/-- Reading four bytes moves the reader only (42_inflate.md R93, R107). -/
theorem getBE32_only (s : State) : ReaderOnly (fun e => e = .fmtInputExhausted) s (getBE32 s) :=
  (bsGet_only 8 s).bind fun _ u => (bsGet_only 8 u).bind fun _ v => (bsGet_only 8 v).bind fun _ w =>
    (bsGet_only 8 w).bind fun _ _ => ⟨rfl, rfl⟩

/-- Everything the end of the stream can do: it finds the output written, or it faults (42_inflate.md R107). -/
theorem endOfStream_cases (s : State) :
    (∃ out, out.length = s.outPos ∧ Holds s.outRam 0 out ∧
      endOfStream s =
        if 4 ≤ s.inLen.toNat - s.bs.offset then checkTrailer (checksummed out s) else .ok () (checksummed out s)) ∨
    ∃ f t, endOfStream s = .error (.fault f) t := by
  rcases outList_cases s.outPos 0 { s with bs := s.bs.align } with ⟨out, _, hl, h⟩ | ⟨f, h⟩
  · exact Or.inl ⟨out, hl, h, endOfStream_eq hl h⟩
  · exact Or.inr ⟨f, { s with bs := s.bs.align }, by simp [endOfStream, engine_bind, h]⟩

/-- Everything the trailer's comparison can do: it compares a word it has read, or it stops in the reading
(42_inflate.md R107). -/
theorem checkTrailer_cases (s : State) :
    (∃ stored r, checkTrailer s =
      if stored = s.adlerCalc then .ok () (trailerMatched stored { s with bs := r })
      else .error (.raise .chkAdlerMismatch) (trailerRead stored { s with bs := r })) ∨
    ∃ x t, checkTrailer s = .error x t ∧ x ≠ .raise .chkAdlerMismatch := by
  have honly := getBE32_only s
  cases hr : getBE32 s with
  | ok stored t =>
    rw [hr] at honly
    obtain ⟨ht, _⟩ := honly
    refine Or.inl ⟨stored, t.bs, ?_⟩
    rw [← ht, checkTrailer_eq hr, ht]
  | error x t =>
    rw [hr] at honly
    refine Or.inr ⟨x, t, by simp only [checkTrailer, engine_bind, hr], ?_⟩
    rintro rfl
    exact absurd honly.1 (by decide)

/-! ## The input decides -/

theorem checkTrailer_alike (h : Paired K s t) :
    SameEnd (Alike K) (fun _ => Alike []) (checkTrailer s) (checkTrailer t) := by
  refine SameEnd.bind ((follows_getBE32 s t h).mono (fun _ _ h => h) fun _ _ _ h => h.2.toAlike)
    fun stored u v _ huv => ?_
  simp only [engine_bind, engine_modify, engine_get, failIf_run, huv.adlerCalc]
  by_cases hne : (stored != u.adlerCalc) = true
  · simp only [hne, if_true]
    exact .raise { huv.toAlike.forget with adlerCalc := rfl, adlerStored := rfl, ckpres := rfl }
  · simp only [hne]
    exact .ok { huv.toAlike with adlerCalc := rfl, adlerStored := rfl, ckpres := rfl, ckok := rfl }

/-- The states in which the trailer is looked for are alike when the streams have ended alike. -/
theorem Paired.checksummed (h : Paired K s t) (out : List Byte) : Paired K (checksummed out s) (checksummed out t) :=
  { h with
    mode := (align_mode _).trans h.mode
    bs := congrArg Reader.align h.bs
    adlerCalc := rfl }

theorem endOfStream_alike (h : Paired K s t) :
    SameEnd (Alike K) (fun _ => Alike []) (endOfStream s) (endOfStream t) := by
  rcases endOfStream_cases s with ⟨out, hl, hout, hrun⟩ | ⟨f, u, hrun⟩
  · have hout' : Holds t.outRam 0 out := fun i hi => (h.output (0 + i) (by omega)).trans (hout i hi)
    rw [hrun, endOfStream_eq (hl.trans h.outPos.symm) hout', h.inLen, h.bs]
    split
    · exact checkTrailer_alike (h.checksummed out)
    · exact .ok (h.checksummed out).toAlike
  · rw [hrun]
    exact .fault

/-- INFLATE's body ends alike from states that its initialisation makes alike. -/
theorem inflateBody_alike (h : Paired [] (inflateInit s) (inflateInit t)) :
    SameEnd (Alike []) (fun _ => Alike []) (inflateBody s) (inflateBody t) := by
  rw [inflateBody_eq, inflateBody_eq]
  exact SameEnd.bind ((follows_headerAndBlocks _ _ h).mono (fun _ _ h => h) fun _ _ _ h => h.2.toAlike)
    fun _ _ _ _ huv => endOfStream_alike huv

/-- Settles O34: the initialisation makes the states alike, and every piece of the body keeps them so. -/
theorem inflateDependsOnItsInputOnly : Obligations.InflateDependsOnItsInputOnly := by
  intro s₁ s₂ t₁ hg hlen hcap hin h
  obtain ⟨e, u, rfl, _, hend⟩ := inflate_next_of_argsGood hg h
  have hg₂ : InflateArgsGood s₂ := by rwa [InflateArgsGood, hlen, hcap]
  have hsame := inflateBody_alike (paired_inflateInit hlen hcap hin)
  obtain ⟨v, hv, huv⟩ : ∃ v, exec .inflate s₂ = .next (inflateDone e v) ∧ Alike [] u v := by
    generalize hr : inflateBody s₂ = r at hsame
    rcases hend with ⟨rfl, hrun⟩ | ⟨_, hrun⟩
    · rw [hrun] at hsame
      cases hsame with
      | ok huv => exact ⟨_, exec_inflate_of_ok hg₂ hr, huv⟩
    · rw [hrun] at hsame
      cases hsame with
      | raise huv => exact ⟨_, exec_inflate_of_raise hg₂ hr, huv⟩
  exact ⟨_, hv, congrArg (BitVec.ofNat 32) huv.outPos, huv.bs, huv.outPos, huv.zhdr, huv.dictid, huv.adlerCalc,
    huv.adlerStored, huv.blkinfo, rfl, huv.ckpres, huv.ckok, huv.fdict, huv.output⟩

/-! ## The checksum -/

/-- What INFLATE's registers say of the output and of the trailer when it has ended with the code e (42_inflate.md
R107). -/
def Checked (e : ErrCode) (t : State) : Prop :=
  ∃ out : List Byte, out.length = t.outPos ∧ Holds t.outRam 0 out ∧ t.adlerCalc = adler32 1 out ∧
    (e = .ok → t.status.ckok = t.status.ckpres ∧ (t.status.ckpres = true → t.adlerStored = t.adlerCalc) ∧
      (t.status.ckpres = false → t.adlerStored = 0)) ∧
    (e = .chkAdlerMismatch → t.status.ckpres = true ∧ t.status.ckok = false ∧ t.adlerStored ≠ t.adlerCalc)

/-- A stream ends well, or with CHK_ADLER_MISMATCH, only in states with the checksum of the output (42_inflate.md
R107). -/
def EndsChecked : EStateM.Result Stop State Unit → Prop
  | .ok _ t => Checked .ok t
  | .error x t => x = .raise .chkAdlerMismatch → Checked .chkAdlerMismatch t

theorem checkTrailer_checked {out : List Byte} (hc : TrailerClear s) (hl : out.length = s.outPos)
    (hout : Holds s.outRam 0 out) (ha : s.adlerCalc = adler32 1 out) : EndsChecked (checkTrailer s) := by
  obtain ⟨_, _, hok⟩ := hc
  rcases checkTrailer_cases s with ⟨stored, r, hrun⟩ | ⟨x, t, hrun, hx⟩
  · rw [hrun]
    split
    · next heq => exact ⟨out, hl, hout, ha, fun _ => ⟨rfl, fun _ => heq, nofun⟩, nofun⟩
    · next hne => exact fun _ => ⟨out, hl, hout, ha, nofun, fun _ => ⟨rfl, hok, hne⟩⟩
  · rw [hrun]
    exact fun h => absurd h hx

theorem endOfStream_checked (hc : TrailerClear s) : EndsChecked (endOfStream s) := by
  rcases endOfStream_cases s with ⟨out, hl, hout, hrun⟩ | ⟨f, t, hrun⟩
  · rw [hrun]
    split
    · exact checkTrailer_checked hc hl hout rfl
    · obtain ⟨hstored, hpres, hok⟩ := hc
      exact ⟨out, hl, hout, rfl,
        fun _ => ⟨hok.trans hpres.symm, fun h => absurd (hpres.symm.trans h) (by decide), fun _ => hstored⟩, nofun⟩
  · rw [hrun]
    exact nofun

/-- Before the end of the stream nothing ends INFLATE well or with a mismatch, and the trailer's registers stay 0. -/
theorem inflateBody_checked (s : State) : EndsChecked (inflateBody s) := by
  have hbefore := follows_headerAndBlocks _ _ (paired_inflateInit (s := s) rfl rfl fun _ _ => rfl)
  rw [inflateBody_eq, engine_bind]
  generalize headerAndBlocks (inflateInit s) = r at hbefore
  cases hbefore with
  | ok h => exact endOfStream_checked h.clear
  | raise h => exact fun he => absurd (Stop.raise.inj he) h.1
  | fault => exact nofun

/-- Settles O36: the completion keeps what the body has left in the registers. -/
theorem inflateChecksum : Obligations.InflateChecksum := by
  intro s hg t h hcode
  obtain ⟨e, u, rfl, _, hend⟩ := inflate_next_of_argsGood hg h
  have hbody := inflateBody_checked s
  rcases hend with ⟨rfl, hrun⟩ | ⟨he, hrun⟩
  · rw [hrun] at hbody
    exact hbody
  · rw [hrun] at hbody
    rcases hcode with rfl | rfl
    · simp [InflateCode] at he
    · exact hbody rfl

end Sys2Proof.Machine
end

section
/-! PROOFS. Running INFLATE along a stream that is given (42_inflate.md R92 to R96, R101, R102, R107). First the
reader at a bit of the stream and at a byte boundary, then the pieces of a stream one by one, each as an equation,
then the statements about header errors, a stored block and a fixed-Huffman block of literals. -/

namespace Sys2Proof.Machine

variable {α : Type} {s t : State}

/-! ## Lists in a RAM and bits in the stream -/

theorem holds_append {γ : Type} (m : Memory γ) (a : Nat) (xs ys : List γ) :
    Holds m a (xs ++ ys) ↔ Holds m a xs ∧ Holds m (a + xs.length) ys := by
  induction xs generalizing a with
  | nil => simp [Holds]
  | cons x xs ih =>
    rw [List.cons_append, holds_cons, holds_cons, ih, List.length_cons, and_assoc, Nat.add_assoc, Nat.add_comm 1]

theorem streamHolds_append (mode : BitOrder) (m : Memory Byte) (p : Nat) (xs ys : List Bool) :
    StreamHolds mode m p (xs ++ ys) ↔ StreamHolds mode m p xs ∧ StreamHolds mode m (p + xs.length) ys := by
  constructor
  · intro h
    refine ⟨fun i hi => ?_, fun i hi => ?_⟩
    · have := h i (by simp; omega)
      rwa [List.getElem_append_left hi] at this
    · have := h (xs.length + i) (by simp; omega)
      rw [List.getElem_append_right (Nat.le_add_right _ _)] at this
      simpa [Nat.add_assoc] using this
  · rintro ⟨hx, hy⟩ i hi
    by_cases hlt : i < xs.length
    · rw [List.getElem_append_left hlt]
      exact hx i hlt
    · have hge : xs.length ≤ i := Nat.not_lt.mp hlt
      rw [List.getElem_append_right hge, ← hy (i - xs.length) (by simp at hi; omega)]
      congr 1
      omega

/-- The low n bits of a word, in the order the stream has them (40_bitstream.md R66). -/
def lowBits (n : Nat) (w : Word) : List Bool := (List.range n).map w.getLsbD

@[simp] theorem lowBits_length (n : Nat) (w : Word) : (lowBits n w).length = n := by simp [lowBits]

theorem lsbFirst_lowBits (n : Nat) (w : Word) : lsbFirst (lowBits n w) = w.toNat % 2 ^ n := by
  induction n with
  | zero => simp [lowBits, lsbFirst, Nat.mod_one]
  | succ n ih =>
    have hsucc : lowBits (n + 1) w = lowBits n w ++ [w.getLsbD n] := by simp [lowBits, List.range_succ]
    rw [hsucc, lsbFirst_append, ih, lowBits_length, mod_two_pow_succ]
    rfl

/-- A word of n bytes, the least significant first in the input, stands in the stream bit by bit (40_bitstream.md
R66). -/
theorem streamHolds_word {m : Memory Byte} {k n : Nat} {w : Word}
    (h : ∀ j, j < n → m.read (k + j) = some (byteOf w j)) :
    StreamHolds .deflate m (8 * k) (lowBits (8 * n) w) := by
  intro i hi
  rw [lowBits_length] at hi
  have hbyte := h (i / 8) (by omega)
  have hq : (8 * k + i) / 8 = k + i / 8 := by omega
  have hr : (8 * k + i) % 8 = i % 8 := by omega
  have hi8 : i % 8 < 8 := Nat.mod_lt _ (by decide)
  simp only [streamBit, hq, hr, hbyte, Option.map_some, lowBits, List.getElem_map, List.getElem_range, byteOf,
    BitVec.getLsbD_extractLsb', hi8, decide_true, Bool.true_and, Nat.div_add_mod]

/-- The RAM after the list has been stored from index a on. -/
def Memory.writeAll {γ : Type} (m : Memory γ) (a : Nat) : List γ → Memory γ
  | [] => m
  | v :: vs => Memory.writeAll (m.write a v) (a + 1) vs

theorem memory_read_writeAll_below {γ : Type} (vs : List γ) (m : Memory γ) {a b : Nat} (h : b < a) :
    (Memory.writeAll m a vs).read b = m.read b := by
  induction vs generalizing m a with
  | nil => rfl
  | cons v vs ih => rw [Memory.writeAll, ih _ (by omega), memory_read_write, if_neg (by omega)]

◆ PROMPT: Collect, from the material above, every line containing the word "Settles".

◆ TASK ANSWER:
/-- Settles O34: the initialisation makes the states alike, and every piece of the body keeps them so. -/
/-- Settles O36: the completion keeps what the body has left in the registers. -/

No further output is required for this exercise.